This repository provides a collection of guides and examples for Google's Gemma family of open AI models, targeting developers and researchers. It aims to simplify the adoption and utilization of Gemma models for various text and vision-based AI tasks, offering practical implementations and use cases.
How It Works
The cookbook offers a structured approach to interacting with Gemma models, providing runnable notebooks that demonstrate specific functionalities. It covers a range of Gemma variants, including those for coding (CodeGemma), vision-language tasks (PaliGemma), and safety evaluation (ShieldGemma), showcasing their capabilities through practical code examples.
Quick Start & Requirements
- Installation typically involves cloning the repository and running provided notebooks, often requiring Python environments with libraries like TensorFlow or PyTorch.
- Specific model weights and potential hardware acceleration (e.g., GPUs) may be necessary depending on the notebook's complexity.
- Refer to individual notebook instructions for precise dependencies and setup.
- Gemma Models on Hugging Face
- Gemma on Kaggle
- Gemma on Google Cloud Vertex AI
Highlighted Details
- Comprehensive coverage of Gemma model variants: Gemma, CodeGemma, PaliGemma, RecurrentGemma, ShieldGemma, DataGemma.
- Notebooks demonstrating end-to-end use cases and integration with Google Cloud Platform.
- Examples for both text generation and vision-language tasks.
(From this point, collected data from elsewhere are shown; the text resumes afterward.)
-- ==== Sys2Proof/Laws/Facade.lean ====
section
/-! SUPPORT. What one step of a facade call can do, said once, and runs of several. -/

namespace Sys2Proof.Machine

/-- A step of a facade call decides where no move is left, and steps the engine otherwise. -/
theorem facadeStep_next {f g : Facade} :
    facadeStep f = .next g ↔
      (f.engine.agenda = [] ∧ g = facadeDecide f) ∨
      (f.engine.agenda ≠ [] ∧ ∃ t, step f.engine = .next t ∧ g = { f with engine := t }) := by
  unfold facadeStep
  cases f.engine.agenda with
  | nil => simp [eq_comm]
  | cons m rest => cases step f.engine <;> simp [eq_comm]

@[simp] theorem facadeDecide_message (f : Facade) : (facadeDecide f).message = f.message := by
  unfold facadeDecide
  split
  · split <;> rfl
  · rfl
  · rfl

theorem facadeRun_of_step {f g : Facade} (h : facadeStep f = .next g) (n : Nat) : facadeRun (n + 1) f = facadeRun n g := by
  simp [facadeRun, h]

theorem facadeRun_add {f g : Facade} {m : Nat} (h : facadeRun m f = .next g) (n : Nat) :
    facadeRun (m + n) f = facadeRun n g := by
  induction m generalizing f with
  | zero =>
    obtain rfl : f = g := by simpa [facadeRun] using h
    rw [Nat.zero_add]
  | succ m ih =>
    cases hs : facadeStep f with
    | next u =>
      rw [facadeRun_of_step hs] at h
      rw [Nat.succ_add, facadeRun_of_step hs]
      exact ih h
    | fault r => simp [facadeRun, hs] at h
    | refused r => simp [facadeRun, hs] at h

/-- While the host has a move left, a facade call steps as its engine does. -/
theorem facadeRun_of_engine_step {f : Facade} {t : State} (hg : f.engine.agenda ≠ []) (h : step f.engine = .next t) (n : Nat) :
    facadeRun (n + 1) f = facadeRun n { f with engine := t } :=
  facadeRun_of_step (facadeStep_next.2 (.inr ⟨hg, t, h, rfl⟩)) n

/-- A run of the engine that leaves a move is a run of the facade call. -/
theorem facadeRun_of_run {n : Nat} {f : Facade} {t : State} (h : Sys2Proof.core.run n f.engine = .next t) (hg : t.agenda ≠ []) :
    facadeRun n f = .next { f with engine := t } := by
  induction n generalizing f with
  | zero => exact congrArg (fun u => Host.Outcome.next { f with engine := u }) (Host.Outcome.next.inj h)
  | succ n ih =>
    obtain ⟨u, hs, h⟩ := run_succ_next.1 h
    have hu : f.engine.agenda ≠ [] := fun he =>
      hg (List.suffix_nil.1 (he ▸ (run_agenda_suffix h).trans (step_agenda_suffix hs)))
    rw [facadeRun_of_engine_step hu hs, ih h]

/-- A call that has reported stays as it is (R150: no further command is issued). -/
theorem facadeRun_reported {f : Facade} {r : FacadeReport} (hg : f.engine.agenda = []) (hs : f.stage = .reported r) (n : Nat) :
    facadeRun n f = .next f := by
  induction n with
  | zero => rfl
  | succ n ih =>
    have hf : facadeStep f = .next f := facadeStep_next.2 (.inl ⟨hg, by simp [facadeDecide, hs]⟩)
    rw [facadeRun_of_step hf, ih]

end Sys2Proof.Machine
end

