theorem witness_DecodeOfEncodeIsTheCommand : (Instr.rdr 3).wellFormed = true ∧ (Instr.kpush 255).wellFormed = true := by decide
theorem witness_EncodeOfDecodeIsTheWord : decode 0x60000003 = .command (.rdr 3) := by decide
theorem witness_OpcodeMapRowsSelectTheCommands : (0xF00000FF : Word) &&& 0x80000000 = 0x80000000 := by decide
theorem witness_IllegalWordsRespondIllegal :
    (offering 0x30000001).Offers 0x30000001 [] ∧ IllegalWord 0x30000001 := by
  unfold State.Offers IllegalWord; decide
theorem witness_StepRunsTheDecodedCommand :
    (offering 0x70000000).Offers 0x70000000 [] ∧ decode 0x70000000 = .command .srst := by
  unfold State.Offers; decide
theorem witness_StepRunsTheDecodedCommand_at_an_edge :
    ({ State.reset with agenda := [.edge { cmdValid := true, cmdData := 0x10000000 } false] } : State).agenda =
      [.edge { cmdValid := true, cmdData := 0x10000000 } false] ∧ decode 0x10000000 = .command .kclr := by decide
theorem witness_CommandsAreAcceptedExactlyWhenReady :
    (outputs false busy).cmdReady = false ∧ (outputs false valid).cmdReady = true ∧
    ¬ (scheduling.PHASE = .idle ∧ scheduling.RESP = none) := by decide
theorem witness_ResponsesAreDeliveredOnceAndInOrder :
    answering.RESP = some 0x000000BB ∧ ResponseOk 0x000000BB ∧ answering.PHASE = .idle ∧
    ({ answering with agenda := [.consume] } : State).agenda = [.consume] := by
  unfold ResponseOk; decide
theorem witness_ResponsesAreDeliveredOnceAndInOrder_at_an_edge :
    answering.RESP = some 0x000000BB ∧ ResponseOk 0x000000BB ∧
    ({ answering with agenda := [.edge { rspReady := true } false] } : State).agenda = [.edge { rspReady := true } false] ∧
    ({ rspReady := true } : Pins).rst = false ∧ ({ rspReady := true } : Pins).rspReady = true := by
  unfold ResponseOk; decide
theorem witness_ResponsesAreDeliveredOnceAndInOrder_stuck :
    ({ answering with agenda := [.issue 0x00000000] } : State).PHASE = .idle ∧
    ({ answering with agenda := [.issue 0x00000000] } : State).RESP = some 0x000000BB ∧
    ({ answering with agenda := [.issue 0x00000000] } : State).agenda = [.issue 0x00000000] := by decide
theorem witness_BusyEngineShowsNothing :
    busy.Inv ∧ (outputs false busy).busy = true ∧ answering.Inv ∧ (outputs false answering).rspValid = true :=
  ⟨busy_inv, by decide, answering_inv, by decide⟩
theorem witness_ResetWinsOverEverything :
    ({ scheduling with agenda := [.reset] } : State).agenda = [.edge { rst := true } false] := by decide
theorem witness_EveryStepKeepsTheInvariants : valid.Inv ∧ ∃ t, step valid = .next t := ⟨valid_inv, _, rfl⟩
theorem witness_NoRunFaults : busy.Inv ∧ valid.Inv := ⟨busy_inv, valid_inv⟩
theorem witness_EveryScheduleEndsWithin256Steps : busy.Inv ∧ busy.PHASE = .ksa ∧ busy.KCTR = 0 := ⟨busy_inv, rfl, rfl⟩
theorem witness_NopOnlyResponds :
    (offering 0x00000001).Offers 0x00000001 [] ∧ opField 0x00000001 = 0 ∧ imm8Field 0x00000001 ≠ 0 := by
  unfold State.Offers; decide
theorem witness_KclrEmptiesTheKey :
    (∃ t, exec .kclr valid = .next t) ∧ (offering 0x10000100).Offers 0x10000100 [] ∧ opField 0x10000100 = 1 ∧
    rsvdField 0x10000100 ≠ 0 := by
  refine ⟨⟨_, rfl⟩, ?_⟩
  unfold State.Offers; decide
theorem witness_KpushAppendsTheKeyByte :
    ({ valid with KLEN := 255 } : State).KLEN.toNat < 256 ∧ ¬ ({ valid with KLEN := 256 } : State).KLEN.toNat < 256 ∧
    (offering 0x28000000).Offers 0x28000000 [] ∧ opField 0x28000000 = 2 ∧ rsvdField 0x28000000 ≠ 0 := by
  unfold State.Offers; decide
theorem witness_KsaStartsTheSchedule :
    State.reset.KLEN = 0 ∧ valid.KLEN ≠ 0 ∧ (offering 0x300000FF).Offers 0x300000FF [] ∧ opField 0x300000FF = 3 ∧
    imm8Field 0x300000FF ≠ 0 := by
  unfold State.Offers; decide
theorem witness_KsaIterationSwapsAndAdvances :
    scheduling.PHASE = .ksa ∧ scheduling.KLEN ≠ 0 ∧ Memory.read scheduling.S scheduling.KCTR = some 0 ∧
    Memory.read scheduling.KEY (BitVec.ofNat 8 (scheduling.KCTR.toNat % scheduling.KLEN.toNat)) = some 0x4B ∧
    Memory.read scheduling.S (scheduling.J + 0 + 0x4B) = some 75 ∧ scheduling.KCTR ≠ 255#8 := by decide
theorem witness_KsaIterationSwapsAndAdvances_last :
    finishing.PHASE = .ksa ∧ finishing.KLEN ≠ 0 ∧ Memory.read finishing.S finishing.KCTR = some 255 ∧
    Memory.read finishing.KEY (BitVec.ofNat 8 (finishing.KCTR.toNat % finishing.KLEN.toNat)) = some 0 ∧
    Memory.read finishing.S (finishing.J + 255 + 0) = some 255 ∧ finishing.KCTR = 255#8 ∧ valid.PHASE ≠ .ksa := by decide
theorem valid_readable (a : Byte) : ∃ v, Memory.read valid.S a = some v := ⟨a, read_identity a⟩
theorem witness_PrgaReturnsTheCombinedByte :
    State.reset.SVALID = false ∧ valid.SVALID = true ∧ (∀ a : Byte, ∃ v, Memory.read valid.S a = some v) ∧
    (offering 0x40010050).Offers 0x40010050 [] ∧ opField 0x40010050 = 4 ∧ rsvdField 0x40010050 ≠ 0 := by
  refine ⟨rfl, rfl, valid_readable, ?_⟩
  unfold State.Offers; decide
theorem witness_SrdReadsTheEntry_valid : valid.Inv ∧ valid.SVALID = true := ⟨valid_inv, rfl⟩
theorem witness_SrdReadsTheEntry :
    State.reset.SVALID = false ∧ keyed.SVALID = true ∧ Memory.read keyed.S 129 = some 0xEB ∧
    (offering 0x50000100).Offers 0x50000100 [] ∧ opField 0x50000100 = 5 ∧ rsvdField 0x50000100 ≠ 0 := by
  unfold State.Offers; decide
theorem witness_RdrReadsTheRegister :
    4 ≤ (4 : Byte).toNat ∧ 4 ≤ (255 : Byte).toNat ∧ (offering 0x60000004).Offers 0x60000004 [] ∧ opField 0x60000004 = 6 ∧
    4 ≤ (imm8Field 0x60000004).toNat := by
  unfold State.Offers; decide
theorem witness_SrstLeavesTheResetState :
    (offering 0x70000001).Offers 0x70000001 [] ∧ opField 0x70000001 = 7 ∧ imm8Field 0x70000001 ≠ 0 := by
  unfold State.Offers; decide
theorem witness_EachCommandReportsItsOneCode :
    ({ valid with agenda := [.issue 0x50000000] } : State).Inv ∧
    ({ valid with agenda := [.issue 0x50000000] } : State).Offers 0x50000000 [] ∧
    decode 0x50000000 = .command (.srd 0) ∧ decode 0x30000000 = .command .ksa ∧ valid.KLEN ≠ 0 :=
  ⟨inv_agenda valid_inv _, ⟨rfl, rfl, rfl⟩, by decide, by decide, by decide⟩

/-- A machine with no valid state that meets the invariants: `SVALID = 0` with a key held. -/
def unready : State := { valid with SVALID := false }

theorem unready_inv : unready.Inv :=
  { valid_inv with
    svalid_permutation := by intro h; cases h
    ksa_quiet := by intro h; cases h
    resp_idle := fun _ => rfl
    empty_invalid := fun _ => rfl }

theorem witness_ErrorsChangeNothingButTheResponse :
    unready.Inv ∧ unready.RESP = none ∧
    ∃ t, exec (.prga 1) unready = .next t ∧ t.RESP = some 0x00020000 ∧ codeField 0x00020000 ≠ 0 :=
  ⟨unready_inv, rfl, _, rfl, by decide, by decide⟩
theorem witness_SvalidChangesOnlyWhereStated :
    (∃ t, step finishing = .next t ∧ finishing.SVALID = false ∧ t.SVALID = true) ∧
    (∃ t, exec .kclr valid = .next t) ∧ ∃ t, exec .nop valid = .next t :=
  ⟨⟨_, rfl, rfl, by decide⟩, ⟨_, rfl⟩, ⟨_, rfl⟩⟩
theorem witness_SvalidChangesOnlyWhereStated_cleared :
    (∃ t, step { valid with agenda := [.issue 0x10000000] } = .next t ∧ valid.SVALID = true ∧ t.SVALID = false) ∧
    ∃ t, step { valid with agenda := [.reset] } = .next t ∧ ({ rst := true } : Pins).rst = true ∧ t.SVALID = false :=
  ⟨⟨_, rfl, rfl, rfl⟩, _, rfl, rfl, rfl⟩
theorem witness_SpacesAndIndicesKeepTheirWriters :
    (∃ t, exec .ksa valid = .next t) ∧ (∃ t, exec (.kpush 1) valid = .next t) ∧ ∃ t, engineStep scheduling = .next t :=
  ⟨⟨_, rfl⟩, ⟨_, rfl⟩, ⟨_, rfl⟩⟩
theorem witness_ResponsesDoNotDependOnTheKeyCells :
    (∃ t, exec (.prga 0x50) keyed = .next t) ∧ ∃ t, exec (.prga 0x50) { keyed with KEY := [(0, 1)] } = .next t :=
  ⟨⟨_, rfl⟩, ⟨_, rfl⟩⟩
theorem witness_KeystreamDoesNotDependOnTheData :
    keyed.SVALID = true ∧ (∃ t, exec (.prga 0x00) keyed = .next t) ∧ ∃ t, exec (.prga 0xFF) keyed = .next t :=
  ⟨rfl, ⟨_, rfl⟩, ⟨_, rfl⟩⟩
theorem witness_CanonicalMemoriesWithEqualCellsAreEqual :
    Memory.wf (Memory.write (Memory.write [] 5 1) 2 3) = true ∧ Memory.wf (Memory.write (Memory.write [] 2 3) 5 1) = true ∧
    ∀ a : Byte, Memory.read (Memory.write (Memory.write [] 5 1) 2 3) a = Memory.read (Memory.write (Memory.write [] 2 3) 5 1) a := by
  decide
theorem witness_InstancesShareNothing :
    (∃ q, platformStep 0 [valid, busy] = .next q) ∧ (∃ q, platformStep 0 [valid] = .next q) ∧
    ([valid, busy] : Platform)[0]? = ([valid] : Platform)[0]? ∧ ([valid, busy] : Platform)[0]? = some valid ∧ valid.Inv :=
  ⟨⟨_, rfl⟩, ⟨_, rfl⟩, rfl, rfl, valid_inv⟩
theorem witness_KeyLoadingHoldsTheKey :
    ({ valid with agenda := hostMoves (keySequence [1, 2]) } : State).PHASE = .idle ∧ valid.RESP = none ∧
    ({ valid with agenda := hostMoves (keySequence [1, 2]) } : State).agenda = hostMoves (keySequence [1, 2]) ++ [] :=
  ⟨rfl, rfl, rfl⟩
theorem witness_KeyScheduleAgreesWithTheSource :
    valid.PHASE = .idle ∧ valid.RESP = none ∧ ([0x4B] : List Byte) ≠ [] ∧ valid.KLEN.toNat = ([0x4B] : List Byte).length ∧
    ([0x4B] : List Byte).length ≤ 256 ∧
    (∀ k : Nat, k < ([0x4B] : List Byte).length → Memory.read valid.KEY (BitVec.ofNat 8 k) = ([0x4B] : List Byte)[k]?) ∧
    ({ valid with agenda := hostMoves [.ksa] } : State).agenda = hostMoves [.ksa] ++ [] := by
  decide
theorem witness_SourceScheduleGivesAPermutation : ([0] : List Byte) ≠ [] := by decide
theorem witness_KeyLengthLawsOfTheSchedule : 256 < (List.replicate 300 (7 : Byte)).length ∧ 1 ≤ 2 := by
  rw [List.length_replicate]; decide
theorem witness_KeystreamAgreesWithTheSource :
    valid.PHASE = .idle ∧ valid.RESP = none ∧ valid.SVALID = true ∧ (∀ a : Byte, Memory.read valid.S a = some (id a)) ∧
    (∀ i ∈ [Instr.prga 1, Instr.rdr 0], observes i = true ∨ ∃ d, i = .prga d) ∧
    ({ valid with agenda := hostMoves [.prga 1, .rdr 0] } : State).agenda = hostMoves [.prga 1, .rdr 0] ++ [] :=
  ⟨rfl, rfl, rfl, read_identity, by
    intro i hi
    rcases List.mem_cons.1 hi with rfl | hi
    · exact .inr ⟨1, rfl⟩
    · rw [List.mem_singleton.1 hi]; exact .inl rfl, rfl⟩
theorem witness_FacadeComputesTheSourceCipher :
    State.reset.PHASE = .idle ∧ State.reset.RESP = none ∧ ([0x4B] : List Byte) ≠ [] ∧
    ({ State.reset with agenda := hostMoves (cipherSequence [0x4B] [0x50]) } : State).agenda =
      hostMoves (cipherSequence [0x4B] [0x50]) ++ [] := by decide
theorem witness_FacadeRejectsTheEmptyKey :
    ({ State.reset with agenda := hostMoves (cipherSequence [] [0x50]) } : State).agenda =
      hostMoves (cipherSequence [] [0x50]) ++ [] := by decide
theorem witness_FacadeHostReportsTheSourceCipher :
    valid.PHASE = .idle ∧ valid.RESP = none ∧ valid.agenda = [] ∧ ([0x4B] : List Byte) ≠ [] :=
  ⟨rfl, rfl, rfl, by decide⟩
theorem witness_FacadeHostReportsInvalidKey : valid.PHASE = .idle ∧ valid.RESP = none ∧ valid.agenda = [] := ⟨rfl, rfl, rfl⟩
theorem witness_CipherTwiceRecoversTheMessage :
    ([0x4B] : List Byte) ≠ [] ∧ State.reset.PHASE = .idle ∧ State.reset.RESP = none ∧
    (∃ s : State, s.PHASE = .idle ∧ s.RESP = none ∧ s.agenda = hostMoves (cipherSequence [0x4B] [0x50]) ++ []) ∧
    ∀ t : State, ∃ s : State, s.PHASE = .idle ∧ s.RESP = none ∧
      s.agenda = hostMoves (cipherSequence [0x4B] (lastBytes 1 t)) ++ [] :=
  ⟨by decide, rfl, rfl, ⟨{ State.reset with agenda := hostMoves (cipherSequence [0x4B] [0x50]) ++ [] }, rfl, rfl, rfl⟩,
    fun t => ⟨{ State.reset with agenda := hostMoves (cipherSequence [0x4B] (lastBytes 1 t)) ++ [] }, rfl, rfl, rfl⟩⟩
- Community support via developer forums and GitHub issues for questions and feature requests.
Maintenance & Community
- Actively maintained by Google, with contributions welcomed from the community.
- Community engagement channels include a developer forum and GitHub issues.
- Roadmap and contribution guidelines are available within the repository.
Licensing & Compatibility
- The Gemma models themselves are subject to their own terms of service and licenses, which are generally permissive for research and commercial use but may have specific restrictions.
- The cookbook code is typically provided under a permissive license (e.g., Apache 2.0), allowing broad usage and modification.
Limitations & Caveats
- The effectiveness and resource requirements of the examples are dependent on the specific Gemma model version used and the underlying hardware.
- Some advanced use cases or larger models may necessitate significant computational resources, including powerful GPUs.